### Supplied material

theorem insertEntry_length (key : FireEntry → Nat) (e : FireEntry) (l : List FireEntry) :
    (insertEntry key e l).length = l.length + 1 := by
  induction l with
  | nil => rfl
  | cons x xs ih => unfold insertEntry; split <;> simp [ih]

theorem State.withGroup_length (s : State) (g : List FireEntry) :
    (s.withGroup g).length = g.length + s.fire.schedule.length := by
  unfold State.withGroup
  induction g generalizing s with
  | nil => simp
  | cons e g ih =>
    have h := ih { s with fire.schedule := insertEntry s.distance e s.fire.schedule }
    simp only [List.foldl_cons, List.length_cons]
    refine h.trans ?_
    simp only [insertEntry_length]
    omega

/-- A group that is placed joins the schedule, and nothing else changes. -/
theorem State.placeGroup_evolves {s t : State} {g : List FireEntry} (h : s.placeGroup g = some t) :
    s.Evolves [.fire] t := by
  unfold State.placeGroup at h
  split at h
  · cases h
    exact .of_fields (schedule := fun _ => by rw [State.withGroup_length]; omega)
  · cases h

/-! ## The order book and the bins -/

theorem State.bindBin_evolves (s : State) (i : BinId) (o : Order) : s.Evolves binBlocks (s.bindBin i o) := by
  have h1 : s.Evolves binBlocks (((s.modBin i fun _ => { OrderBin.powerOn with order := some o.id }).enterBin i
      .opened).modOrder o.id fun x => { x with bins := x.bins ++ [i], opened := x.opened + 1 }) :=
    State.Evolves.comp (ds := binBlocks) (State.Evolves.comp (ds := binBlocks) (State.modBin_evolves ..) (State.enterBin_evolves ..)) (State.modOrder_evolves ..)
  unfold State.bindBin
  dsimp only
  split
  · exact h1.comp (State.enterOrder_evolves ..)
  · exact h1

theorem State.bindWhile_evolves (fuel : Nat) (s : State) : s.Evolves binBlocks (s.bindWhile fuel) := by
  induction fuel generalizing s with
  | zero => exact .refl _ _
  | succ n ih =>
    unfold State.bindWhile
    split
    · exact (State.bindBin_evolves ..).trans (ih _)
    · exact .refl _ _
    · exact .refl _ _

/-- A run of the arbiter reaches the book, the bins and the ports' queues. -/
theorem State.runArbiter_evolves (s : State) : s.Evolves binBlocks s.runArbiter := State.bindWhile_evolves ..

theorem State.unbind_evolves (s : State) (b : BinId) (i : OrderId) : s.Evolves [.book, .ports] (s.unbind b i) := by
  have h1 : s.Evolves [.book, .ports] (s.modOrder i fun o => { o with bins := o.bins.erase b }) :=
    (State.modOrder_evolves ..).mono
  unfold State.unbind
  dsimp only
  split
  · exact h1
  · split
    · exact h1
    · split <;> first | exact h1 | exact h1.comp (State.enterOrder_evolves ..)

/-- Giving a bin back reaches the book, the bins and the ports' queues. -/
theorem State.giveBack_evolves (s : State) (b : BinId) (w : Nat) : s.Evolves binBlocks (s.giveBack b w) := by
  have h1 : s.Evolves binBlocks ((s.modBin b fun _ => OrderBin.powerOn).enterBin b .free) :=
    (State.modBin_evolves ..).comp (State.enterBin_evolves ..)
  unfold State.giveBack
  dsimp only
  split
  · exact h1.trans (State.runArbiter_evolves _)
  · exact (h1.comp ((State.modOrder_evolves ..).comp (ds := binBlocks) (State.unbind_evolves ..))).trans (State.runArbiter_evolves _)
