/-! ## Composition -/

/-- R160: composition stops with no bin waiting, with the slot to fill taken, and with the counter run out. -/
theorem State.composeWhile_stops {s : State} (fuel : Nat) (stops : s.bnc.waitList = [] ∨ s.bnc.mayCompose = false) :
    s.composeWhile fuel = s := by
  cases fuel with
  | zero => rfl
  | succ fuel =>
    unfold State.composeWhile
    split
    · rfl
    · rename_i waiting
      rcases stops with none | full
      · rw [none] at waiting
        cases waiting
      · rw [full]
        rfl

theorem State.compose_stops {s : State} (stops : s.bnc.waitList = [] ∨ s.bnc.mayCompose = false) : s.compose = s :=
  State.composeWhile_stops 2 stops

/-- R160: a label is composed, and no other after it. -/
theorem State.compose_once {s : State} {b : BinId} {rest : List BinId} (waiting : s.bnc.waitList = b :: rest)
    (may : s.bnc.mayCompose = true)
    (full : (s.composeLabel b rest).bnc.mayCompose = false) : s.compose = s.composeLabel b rest := by
  rw [State.compose, State.composeWhile, waiting]
  dsimp only
  rw [if_pos may, State.composeWhile_stops 1 (.inr full)]

/-- R160, R161: the slots, the counters and the list of the bins that wait, once a label is composed. -/
def State.labelWritten (s : State) (b : BinId) (rest : List BinId) : State :=
  { s with
    bnc.slots := s.bnc.slots.set s.bnc.compose.val (some (s.labelOf b)) s.bnc.compose.isLt
    bnc.serial := s.bnc.serial + 1
    bnc.compose := otherSlot s.bnc.compose
    bnc.waitList := rest }

theorem State.composeLabel_eq {s : State} {b : BinId} {i : OrderId} (bound : (s.bin b).order = some i)
    (rest : List BinId) : s.composeLabel b rest =
      ((((s.labelWritten b rest).enterBin b .labelled).modOrder i fun o =>
        { o with labelled := o.labelled + 1, opened := o.opened - 1 }).raise .labelReady (s.bin b).isPartial.toNat 0 0
          b.val) := by
  rw [State.composeLabel, bound]
  rfl

/-! ## A frame that notes no loss goes on through composition -/

section
variable {p : PortId} {f : Frame} (quiet : f.noteLoss = f)
include quiet

theorem State.frame_raiseAt {s : State} (inProgress : (s.port p).frame = some f) (q : PortId) (kind : EventKind)
    (d : Nat) (n : StripNum) (k x : Nat) : ((s.raiseAt q kind d n k x).port p).frame = some f := by
  rw [State.raiseAt, State.port_modPort]
  split
  case isTrue here =>
    rw [← here, Port.enqueue]
    split
    · exact inProgress
    · show (s.port p).frame.map Frame.noteLoss = _
      rw [inProgress, Option.map_some, quiet]
  case isFalse => exact inProgress

theorem State.frame_raise {s : State} (inProgress : (s.port p).frame = some f) (kind : EventKind) (d : Nat)
    (n : StripNum) (k x : Nat) : ((s.raise kind d n k x).port p).frame = some f :=
  State.frame_raiseAt quiet inProgress ..
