-- ==== Sys2Proof/Machine/IncDec.lean ====
section
/-! DEFINITION. Register increment and decrement (45_inc_dec.md): what each kind does once its operand is resolved, and one meaning per
row of the opcode table, each one application of `execute` (R118) to the row's kind, operand form and opcode byte. -/

namespace Sys2Proof.Machine

/-- "`inc8(v) = if incdec_wrap then u8(v + 1) else min(v + 1, 0xFF)`" (R180). -/
def inc8 (wrap : Bool) (v : Byte) : Byte :=
  if wrap then BitVec.ofNat 8 (v.toNat + 1) else BitVec.ofNat 8 (min (v.toNat + 1) 0xFF)

/-- "`dec8(v) = if incdec_wrap then u8(v - 1) else max(v - 1, 0x00)`", the difference taken on integers (R180). -/
def dec8 (wrap : Bool) (v : Byte) : Byte :=
  if wrap then BitVec.ofInt 8 ((v.toNat : Int) - 1) else BitVec.ofInt 8 (max ((v.toNat : Int) - 1) 0x00)

/-- "`X <- inc8(X); SetZN(X)`"; C and V are not changed (R181). -/
def ruleInx (s : State) : State :=
  let r := inc8 s.cfg.incdecWrap s.x
  (s.setX r).setZN r

/-! INX (R181), the table's rows. -/

def execInx (s : State) : Result :=
  execute .inx .implied 0xE8 (.none ruleInx) s

/-- "`Y <- inc8(Y); SetZN(Y)`"; C and V are not changed (R182). -/
def ruleIny (s : State) : State :=
  let r := inc8 s.cfg.incdecWrap s.y
  (s.setY r).setZN r

/-! INY (R182), the table's rows. -/

def execIny (s : State) : Result :=
  execute .iny .implied 0xC8 (.none ruleIny) s

/-- "`X <- dec8(X); SetZN(X)`"; C and V are not changed (R183). -/
def ruleDex (s : State) : State :=
  let r := dec8 s.cfg.incdecWrap s.x
  (s.setX r).setZN r

/-! DEX (R183), the table's rows. -/

def execDex (s : State) : Result :=
  execute .dex .implied 0xCA (.none ruleDex) s

/-- "`Y <- dec8(Y); SetZN(Y)`"; C and V are not changed (R184). -/
def ruleDey (s : State) : State :=
  let r := dec8 s.cfg.incdecWrap s.y
  (s.setY r).setZN r

/-! DEY (R184), the table's rows. -/

def execDey (s : State) : Result :=
  execute .dey .implied 0x88 (.none ruleDey) s

end Sys2Proof.Machine
end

### Your instructions
Copy each line of the listing above that includes the word "ruleInx".

### Task answer
def ruleInx (s : State) : State :=
  execute .inx .implied 0xE8 (.none ruleInx) s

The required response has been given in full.